Daily Proof of Success
From the beginning of my current health improvement and weight reduction journey, one of the key parts of each day has been completing a journal entry.
Initially, the goal of the journal was very simply to understand what I was eating and to get an understanding of the macros (or more accurately, the lack of macro quality). There are many benefits to journaling, but right up front, it is more about being honest with yourself. The details that reach the page include what you eat, how much you each, how often you eat, plus any other information recorded, which may even include why you eat.
I was lucky enough to have at a starting point of a simple one page guide from a metabolic specialist. Listed out were the things I could eat, and a much longer list of foods not to eat. The first week was a detox, the second and third weeks were refinement (adding just a couple items to the list that I could eat), and from there a diet and nutrition pattern to follow.

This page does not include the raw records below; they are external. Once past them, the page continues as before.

/-! ### modSync -/

@[simp] theorem State.modSync_clk (i : Nat) (f : Sync → Sync) : (s.modSync i f).clk = s.clk := rfl
@[simp] theorem State.modSync_dev (i : Nat) (f : Sync → Sync) : (s.modSync i f).dev = s.dev := rfl
@[simp] theorem State.modSync_linksDown (i : Nat) (f : Sync → Sync) : (s.modSync i f).linksDown = s.linksDown := rfl
@[simp] theorem State.modSync_parts (i : Nat) (f : Sync → Sync) : (s.modSync i f).parts = s.parts := rfl
@[simp] theorem State.modSync_longs (i : Nat) (f : Sync → Sync) : (s.modSync i f).longs = s.longs := rfl
@[simp] theorem State.modSync_store (i : Nat) (f : Sync → Sync) : (s.modSync i f).store = s.store := rfl
@[simp] theorem State.modSync_qs (i : Nat) (f : Sync → Sync) : (s.modSync i f).qs = s.qs := rfl
@[simp] theorem State.modSync_handoff (i : Nat) (f : Sync → Sync) : (s.modSync i f).handoff = s.handoff := rfl
@[simp] theorem State.modSync_rings (i : Nat) (f : Sync → Sync) : (s.modSync i f).rings = s.rings := rfl
@[simp] theorem State.modSync_upd (i : Nat) (f : Sync → Sync) : (s.modSync i f).upd = s.upd := rfl
@[simp] theorem State.modSync_chans (i : Nat) (f : Sync → Sync) : (s.modSync i f).chans = s.chans := rfl
@[simp] theorem State.modSync_lcs (i : Nat) (f : Sync → Sync) : (s.modSync i f).lcs = s.lcs := rfl
@[simp] theorem State.modSync_lats (i : Nat) (f : Sync → Sync) : (s.modSync i f).lats = s.lats := rfl
@[simp] theorem State.modSync_gw (i : Nat) (f : Sync → Sync) : (s.modSync i f).gw = s.gw := rfl
@[simp] theorem State.modSync_axes (i : Nat) (f : Sync → Sync) : (s.modSync i f).axes = s.axes := rfl
@[simp] theorem State.modSync_fc (i : Nat) (f : Sync → Sync) : (s.modSync i f).fc = s.fc := rfl
@[simp] theorem State.modSync_keep (i : Nat) (f : Sync → Sync) : (s.modSync i f).keep = s.keep := rfl
@[simp] theorem State.modSync_budget (i : Nat) (f : Sync → Sync) : (s.modSync i f).budget = s.budget := rfl
@[simp] theorem State.modSync_age (i : Nat) (f : Sync → Sync) : (s.modSync i f).age = s.age := rfl
@[simp] theorem State.modSync_params (i : Nat) (f : Sync → Sync) : (s.modSync i f).params = s.params := rfl
@[simp] theorem State.modSync_expert (i : Nat) (f : Sync → Sync) : (s.modSync i f).expert = s.expert := rfl
@[simp] theorem State.modSync_revoked (i : Nat) (f : Sync → Sync) : (s.modSync i f).revoked = s.revoked := rfl
@[simp] theorem State.modSync_stages (i : Nat) (f : Sync → Sync) : (s.modSync i f).stages = s.stages := rfl
@[simp] theorem State.modSync_commits (i : Nat) (f : Sync → Sync) : (s.modSync i f).commits = s.commits := rfl
@[simp] theorem State.modSync_out (i : Nat) (f : Sync → Sync) : (s.modSync i f).out = s.out := rfl
@[simp] theorem State.modSync_fresh (i : Nat) (f : Sync → Sync) : (s.modSync i f).fresh = s.fresh := rfl
@[simp] theorem State.modSync_pending (i : Nat) (f : Sync → Sync) : (s.modSync i f).pending = s.pending := rfl
@[simp] theorem State.modSync_chan (i : Nat) (f : Sync → Sync) (j : Nat) : (s.modSync i f).chan j = s.chan j := rfl
@[simp] theorem State.modSync_part (i : Nat) (f : Sync → Sync) (j : Nat) : (s.modSync i f).part j = s.part j := rfl
@[simp] theorem State.modSync_queue (i : Nat) (f : Sync → Sync) (j : Nat) : (s.modSync i f).queue j = s.queue j := rfl
@[simp] theorem State.modSync_lc (i : Nat) (f : Sync → Sync) (j : Nat) : (s.modSync i f).lc j = s.lc j := rfl
@[simp] theorem State.modSync_axis (i : Nat) (f : Sync → Sync) (j : Nat) : (s.modSync i f).axis j = s.axis j := rfl
@[simp] theorem State.modSync_lat (i : Nat) (f : Sync → Sync) (j : Nat) : (s.modSync i f).lat j = s.lat j := rfl
@[simp] theorem State.modSync_stage (i : Nat) (f : Sync → Sync) (j : Nat) : (s.modSync i f).stage j = s.stage j := rfl
theorem State.modSync_sync (i : Nat) (f : Sync → Sync) (j : Nat) :
    (s.modSync i f).sync j = if j = i ∧ i < 4 then f (s.sync j) else s.sync j := Tab.get_mod _ _ _ _ _
theorem State.modSync_sync_self {i : Nat} (f : Sync → Sync) (h : i < 4) : (s.modSync i f).sync i = f (s.sync i) :=
  Tab.get_mod_self _ _ _ _ h
theorem State.modSync_sync_other {i : Nat} {j : Nat} (f : Sync → Sync) (h : j ≠ i) : (s.modSync i f).sync j = s.sync j :=
  Tab.get_mod_other _ _ _ h
@[simp] theorem State.modSync_now (i : Nat) (f : Sync → Sync) : (s.modSync i f).now = s.now := rfl
@[simp] theorem State.modSync_par (i : Nat) (f : Sync → Sync) (m x : Nat) : (s.modSync i f).par m x = s.par m x := rfl

/-! ### modStage -/

@[simp] theorem State.modStage_clk (p : Nat) (f : Stage → Stage) : (s.modStage p f).clk = s.clk := rfl
@[simp] theorem State.modStage_dev (p : Nat) (f : Stage → Stage) : (s.modStage p f).dev = s.dev := rfl
@[simp] theorem State.modStage_linksDown (p : Nat) (f : Stage → Stage) : (s.modStage p f).linksDown = s.linksDown := rfl
@[simp] theorem State.modStage_parts (p : Nat) (f : Stage → Stage) : (s.modStage p f).parts = s.parts := rfl
@[simp] theorem State.modStage_longs (p : Nat) (f : Stage → Stage) : (s.modStage p f).longs = s.longs := rfl
@[simp] theorem State.modStage_store (p : Nat) (f : Stage → Stage) : (s.modStage p f).store = s.store := rfl
@[simp] theorem State.modStage_qs (p : Nat) (f : Stage → Stage) : (s.modStage p f).qs = s.qs := rfl
@[simp] theorem State.modStage_handoff (p : Nat) (f : Stage → Stage) : (s.modStage p f).handoff = s.handoff := rfl
@[simp] theorem State.modStage_rings (p : Nat) (f : Stage → Stage) : (s.modStage p f).rings = s.rings := rfl
@[simp] theorem State.modStage_upd (p : Nat) (f : Stage → Stage) : (s.modStage p f).upd = s.upd := rfl
@[simp] theorem State.modStage_chans (p : Nat) (f : Stage → Stage) : (s.modStage p f).chans = s.chans := rfl
@[simp] theorem State.modStage_lcs (p : Nat) (f : Stage → Stage) : (s.modStage p f).lcs = s.lcs := rfl
@[simp] theorem State.modStage_lats (p : Nat) (f : Stage → Stage) : (s.modStage p f).lats = s.lats := rfl
@[simp] theorem State.modStage_syncs (p : Nat) (f : Stage → Stage) : (s.modStage p f).syncs = s.syncs := rfl
@[simp] theorem State.modStage_gw (p : Nat) (f : Stage → Stage) : (s.modStage p f).gw = s.gw := rfl
@[simp] theorem State.modStage_axes (p : Nat) (f : Stage → Stage) : (s.modStage p f).axes = s.axes := rfl
@[simp] theorem State.modStage_fc (p : Nat) (f : Stage → Stage) : (s.modStage p f).fc = s.fc := rfl
@[simp] theorem State.modStage_keep (p : Nat) (f : Stage → Stage) : (s.modStage p f).keep = s.keep := rfl
@[simp] theorem State.modStage_budget (p : Nat) (f : Stage → Stage) : (s.modStage p f).budget = s.budget := rfl
@[simp] theorem State.modStage_age (p : Nat) (f : Stage → Stage) : (s.modStage p f).age = s.age := rfl
@[simp] theorem State.modStage_params (p : Nat) (f : Stage → Stage) : (s.modStage p f).params = s.params := rfl
@[simp] theorem State.modStage_expert (p : Nat) (f : Stage → Stage) : (s.modStage p f).expert = s.expert := rfl
@[simp] theorem State.modStage_revoked (p : Nat) (f : Stage → Stage) : (s.modStage p f).revoked = s.revoked := rfl
@[simp] theorem State.modStage_commits (p : Nat) (f : Stage → Stage) : (s.modStage p f).commits = s.commits := rfl
@[simp] theorem State.modStage_out (p : Nat) (f : Stage → Stage) : (s.modStage p f).out = s.out := rfl
@[simp] theorem State.modStage_fresh (p : Nat) (f : Stage → Stage) : (s.modStage p f).fresh = s.fresh := rfl
@[simp] theorem State.modStage_pending (p : Nat) (f : Stage → Stage) : (s.modStage p f).pending = s.pending := rfl
@[simp] theorem State.modStage_chan (p : Nat) (f : Stage → Stage) (j : Nat) : (s.modStage p f).chan j = s.chan j := rfl
@[simp] theorem State.modStage_part (p : Nat) (f : Stage → Stage) (j : Nat) : (s.modStage p f).part j = s.part j := rfl
@[simp] theorem State.modStage_queue (p : Nat) (f : Stage → Stage) (j : Nat) : (s.modStage p f).queue j = s.queue j := rfl
@[simp] theorem State.modStage_lc (p : Nat) (f : Stage → Stage) (j : Nat) : (s.modStage p f).lc j = s.lc j := rfl
@[simp] theorem State.modStage_axis (p : Nat) (f : Stage → Stage) (j : Nat) : (s.modStage p f).axis j = s.axis j := rfl
@[simp] theorem State.modStage_lat (p : Nat) (f : Stage → Stage) (j : Nat) : (s.modStage p f).lat j = s.lat j := rfl
@[simp] theorem State.modStage_sync (p : Nat) (f : Stage → Stage) (j : Nat) : (s.modStage p f).sync j = s.sync j := rfl
theorem State.modStage_stage (p : Nat) (f : Stage → Stage) (j : Nat) :
    (s.modStage p f).stage j = if j = p ∧ p < 8 then f (s.stage j) else s.stage j := Tab.get_mod _ _ _ _ _
theorem State.modStage_stage_self {p : Nat} (f : Stage → Stage) (h : p < 8) : (s.modStage p f).stage p = f (s.stage p) :=
  Tab.get_mod_self _ _ _ _ h
theorem State.modStage_stage_other {p : Nat} {j : Nat} (f : Stage → Stage) (h : j ≠ p) : (s.modStage p f).stage j = s.stage j :=
  Tab.get_mod_other _ _ _ h
@[simp] theorem State.modStage_now (p : Nat) (f : Stage → Stage) : (s.modStage p f).now = s.now := rfl
@[simp] theorem State.modStage_par (p : Nat) (f : Stage → Stage) (m x : Nat) : (s.modStage p f).par m x = s.par m x := rfl

/-! ### modRec -/

@[simp] theorem State.modRec_clk (k : Nat) (f : FRec → FRec) : (s.modRec k f).clk = s.clk := rfl
@[simp] theorem State.modRec_dev (k : Nat) (f : FRec → FRec) : (s.modRec k f).dev = s.dev := rfl
@[simp] theorem State.modRec_linksDown (k : Nat) (f : FRec → FRec) : (s.modRec k f).linksDown = s.linksDown := rfl
@[simp] theorem State.modRec_parts (k : Nat) (f : FRec → FRec) : (s.modRec k f).parts = s.parts := rfl
@[simp] theorem State.modRec_longs (k : Nat) (f : FRec → FRec) : (s.modRec k f).longs = s.longs := rfl
@[simp] theorem State.modRec_store (k : Nat) (f : FRec → FRec) : (s.modRec k f).store = s.store := rfl
@[simp] theorem State.modRec_qs (k : Nat) (f : FRec → FRec) : (s.modRec k f).qs = s.qs := rfl
@[simp] theorem State.modRec_handoff (k : Nat) (f : FRec → FRec) : (s.modRec k f).handoff = s.handoff := rfl
@[simp] theorem State.modRec_rings (k : Nat) (f : FRec → FRec) : (s.modRec k f).rings = s.rings := rfl
@[simp] theorem State.modRec_upd (k : Nat) (f : FRec → FRec) : (s.modRec k f).upd = s.upd := rfl
@[simp] theorem State.modRec_chans (k : Nat) (f : FRec → FRec) : (s.modRec k f).chans = s.chans := rfl
@[simp] theorem State.modRec_lcs (k : Nat) (f : FRec → FRec) : (s.modRec k f).lcs = s.lcs := rfl
@[simp] theorem State.modRec_lats (k : Nat) (f : FRec → FRec) : (s.modRec k f).lats = s.lats := rfl
@[simp] theorem State.modRec_syncs (k : Nat) (f : FRec → FRec) : (s.modRec k f).syncs = s.syncs := rfl
@[simp] theorem State.modRec_gw (k : Nat) (f : FRec → FRec) : (s.modRec k f).gw = s.gw := rfl
@[simp] theorem State.modRec_axes (k : Nat) (f : FRec → FRec) : (s.modRec k f).axes = s.axes := rfl
@[simp] theorem State.modRec_keep (k : Nat) (f : FRec → FRec) : (s.modRec k f).keep = s.keep := rfl
@[simp] theorem State.modRec_budget (k : Nat) (f : FRec → FRec) : (s.modRec k f).budget = s.budget := rfl
@[simp] theorem State.modRec_age (k : Nat) (f : FRec → FRec) : (s.modRec k f).age = s.age := rfl
@[simp] theorem State.modRec_params (k : Nat) (f : FRec → FRec) : (s.modRec k f).params = s.params := rfl
@[simp] theorem State.modRec_expert (k : Nat) (f : FRec → FRec) : (s.modRec k f).expert = s.expert := rfl
@[simp] theorem State.modRec_revoked (k : Nat) (f : FRec → FRec) : (s.modRec k f).revoked = s.revoked := rfl
@[simp] theorem State.modRec_stages (k : Nat) (f : FRec → FRec) : (s.modRec k f).stages = s.stages := rfl
@[simp] theorem State.modRec_commits (k : Nat) (f : FRec → FRec) : (s.modRec k f).commits = s.commits := rfl
@[simp] theorem State.modRec_out (k : Nat) (f : FRec → FRec) : (s.modRec k f).out = s.out := rfl
@[simp] theorem State.modRec_fresh (k : Nat) (f : FRec → FRec) : (s.modRec k f).fresh = s.fresh := rfl
@[simp] theorem State.modRec_pending (k : Nat) (f : FRec → FRec) : (s.modRec k f).pending = s.pending := rfl
@[simp] theorem State.modRec_chan (k : Nat) (f : FRec → FRec) (j : Nat) : (s.modRec k f).chan j = s.chan j := rfl
@[simp] theorem State.modRec_part (k : Nat) (f : FRec → FRec) (j : Nat) : (s.modRec k f).part j = s.part j := rfl
@[simp] theorem State.modRec_queue (k : Nat) (f : FRec → FRec) (j : Nat) : (s.modRec k f).queue j = s.queue j := rfl
@[simp] theorem State.modRec_lc (k : Nat) (f : FRec → FRec) (j : Nat) : (s.modRec k f).lc j = s.lc j := rfl
@[simp] theorem State.modRec_axis (k : Nat) (f : FRec → FRec) (j : Nat) : (s.modRec k f).axis j = s.axis j := rfl
@[simp] theorem State.modRec_lat (k : Nat) (f : FRec → FRec) (j : Nat) : (s.modRec k f).lat j = s.lat j := rfl
@[simp] theorem State.modRec_sync (k : Nat) (f : FRec → FRec) (j : Nat) : (s.modRec k f).sync j = s.sync j := rfl
@[simp] theorem State.modRec_stage (k : Nat) (f : FRec → FRec) (j : Nat) : (s.modRec k f).stage j = s.stage j := rfl
@[simp] theorem State.modRec_now (k : Nat) (f : FRec → FRec) : (s.modRec k f).now = s.now := rfl
@[simp] theorem State.modRec_par (k : Nat) (f : FRec → FRec) (m x : Nat) : (s.modRec k f).par m x = s.par m x := rfl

How Long Does It Take to Form a Habit?
Four weeks isn’t long enough to form a habit, especially if this includes broad lifestyle changes. For me, the journal became an easy, satisfying checkpoint that required acknowledgement several times throughout the day. I began by gathering information about each main diet staple I was consuming. For instance, 6 oz of chicken breast or a 5 oz salmon filet. Even the contents of a dinner salad, especially the dressing. I would add up all the calories to get a daily total. I was use my Fitbit tracker to get a best estimate of daily energy expended. Was I in a caloric deficit or not? I think it took me almost a year to refine the journaling to a point where not only was it simple to do, but it records a wider range of important information. Is one year to make a habit too slow? Not in the big scheme of things, really. After not being completely honest or aware about my lack of nutrition from age 30 to 55, changing in one year is actually pretty fast.
My refined journal tracks the following items on a day basis:
All the foods I eat (simple list)
Vitamins taken (checklist)
Exercise accomplished (Y/N)
Diet correct or not (Y/N)
Hydration tally (in 16 oz increments)
Additionally, I will record a current weight on the 1st & 15th of each month. I also check my weight on Sunday morning in the interim. There is room on the page to also add a few notes, usually positive or negative things that caused an incomplete journal, like travel, or other scores, like BP and an especially good fitness day.
I use the small graph paper journals and a mechanical pencil. I fit 7 days on two pages, so that typically I can fit 4-5 months in one journal book. At the end of each day, week, month, and fully filled in journal, I get an honest assessment of what I accomplished. Or in some weeks, what I messed up. The journal doesn’t lie. Falling away from good habits is easy if you let it happen. The journal pulls me back into alignment. The refinements keep it interesting and a fully completed page feels good.
Note: I’ve saved all the journals from the last several years. I can see the progress, and increase in awareness and nutritional knowledge, and attribute this daily behavior as one of the keys to continuing health success.